=== Given records ===
-- ==== Sys2Proof/Machine/Shade.lean ====
section
/-!
DEFINITION. The tile phase: loading, coverage, tests, pixel groups, writeback, partial renders, and the preemption of passes
(R160, R238, R245 to R249, R257 to R260).
-/
namespace Sys2Proof.Machine

/-! ## Tile memory -/

/-- A sample's place in tile memory. -/
def sampleKey (a pix sm : Nat) : Nat := (a * 1024 + pix) * 4 + sm

/-- A sample of a tile; one that nothing has set holds the undefined contents of R235. -/
def sampleOf (w : TileWork) (a pix sm : Nat) : Nat :=
  let k := sampleKey a pix sm
  (tabFind k w.mem).getD (Config.tileSample w.seed k)

/-- A sample set. -/
def sampleSet (a pix sm v : Nat) (w : TileWork) : TileWork := { w with mem := tabSet (sampleKey a pix sm) v w.mem }

/-- A tile in flight on a core. -/
def workOf (p j tile : Nat) (s : State) : Option TileWork :=
  (coreOf p s).tiles.find? (fun w => w.job == j && w.tile == tile)

/-- A tile in flight set. -/
def setWork (p : Nat) (w : TileWork) (s : State) : State :=
  let c := coreOf p s
  setCore p { c with tiles := c.tiles.map (fun v => if v.job = w.job ∧ v.tile = w.tile then w else v) } s

/-- The area of a tile within the render area: left, top, columns, rows. -/
def tileRect (x : Pass) (tile : Nat) : Nat × Nat × Nat × Nat :=
  let x0 := tile % passTx x * 32
  let y0 := tile / passTx x * 32
  (x0, y0, min 32 (passWidth x - x0), min 32 (passHeight x - y0))

/-- A read by a core. -/
def cRead (p j va n : Nat) (k : XKind) : Tm (List Byte) := fun s =>
  match vaReadAll p (jobSlot j s) va n k s with
  | (.ok bs, s) => (some bs, s)
  | (.error (e, at'), s) => (none, faultAccess p j at' k e s)

/-- The address of a row of samples of a tile. -/
def rowVa (x : Pass) (a tile row : Nat) : Nat :=
  let (x0, y0, _, _) := tileRect x tile
  attVa x a + (y0 + row) * attPitch x a + x0 * passSamples x * attSize (attFormat x a)

/-- One row of an attachment loaded. -/
def loadRow (p j : Nat) (x : Pass) (a : Nat) (w : TileWork) (row : Nat) : Tm TileWork :=
  let (_, _, cols, _) := tileRect x w.tile
  let b := attSize (attFormat x a)
  let n := passSamples x
  tThen (cRead p j (rowVa x a w.tile row) (cols * n * b) .rd) fun bs =>
  tPure ((List.range (cols * n)).foldl (fun w i =>
    sampleSet a (row * 32 + i / n) (i % n) (leNat ((bs.drop (i * b)).take b)) w) w)

/-- Rows loaded one after the other. -/
def loadRows (p j : Nat) (x : Pass) (a : Nat) : List Nat → TileWork → Tm TileWork
  | [], w => tPure w
  | r :: t, w => tThen (loadRow p j x a w r) (loadRows p j x a t)

/-- An attachment at the start of a tile: loaded, cleared, or undefined (R235, R245). -/
def loadAtt (p j : Nat) (x : Pass) (flushed : Bool) (a : Nat) (w : TileWork) : Tm TileWork :=
  let (_, _, _, rows) := tileRect x w.tile
  if flushed ∨ attLoad x a = 1 then loadRows p j x a (List.range rows) w
  else if attLoad x a = 0 then
    let v := attClear x a % 2 ^ (8 * attSize (attFormat x a))
    tPure ((List.range 1024).foldl (fun w k =>
      (List.range (passSamples x)).foldl (fun w sm => sampleSet a k sm v w) w) w)
  else tPure w

/-- Every attachment. -/
def loadAtts (p j : Nat) (x : Pass) (flushed : Bool) : List Nat → TileWork → Tm TileWork
  | [], w => tPure w
  | a :: t, w => tThen (loadAtt p j x flushed a w) (loadAtts p j x flushed t)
===
| Exercise goal |
In the entries above, find each line that has the word "State". Copy it.

| Result of the task |
def workOf (p j tile : Nat) (s : State) : Option TileWork :=
def setWork (p : Nat) (w : TileWork) (s : State) : State :=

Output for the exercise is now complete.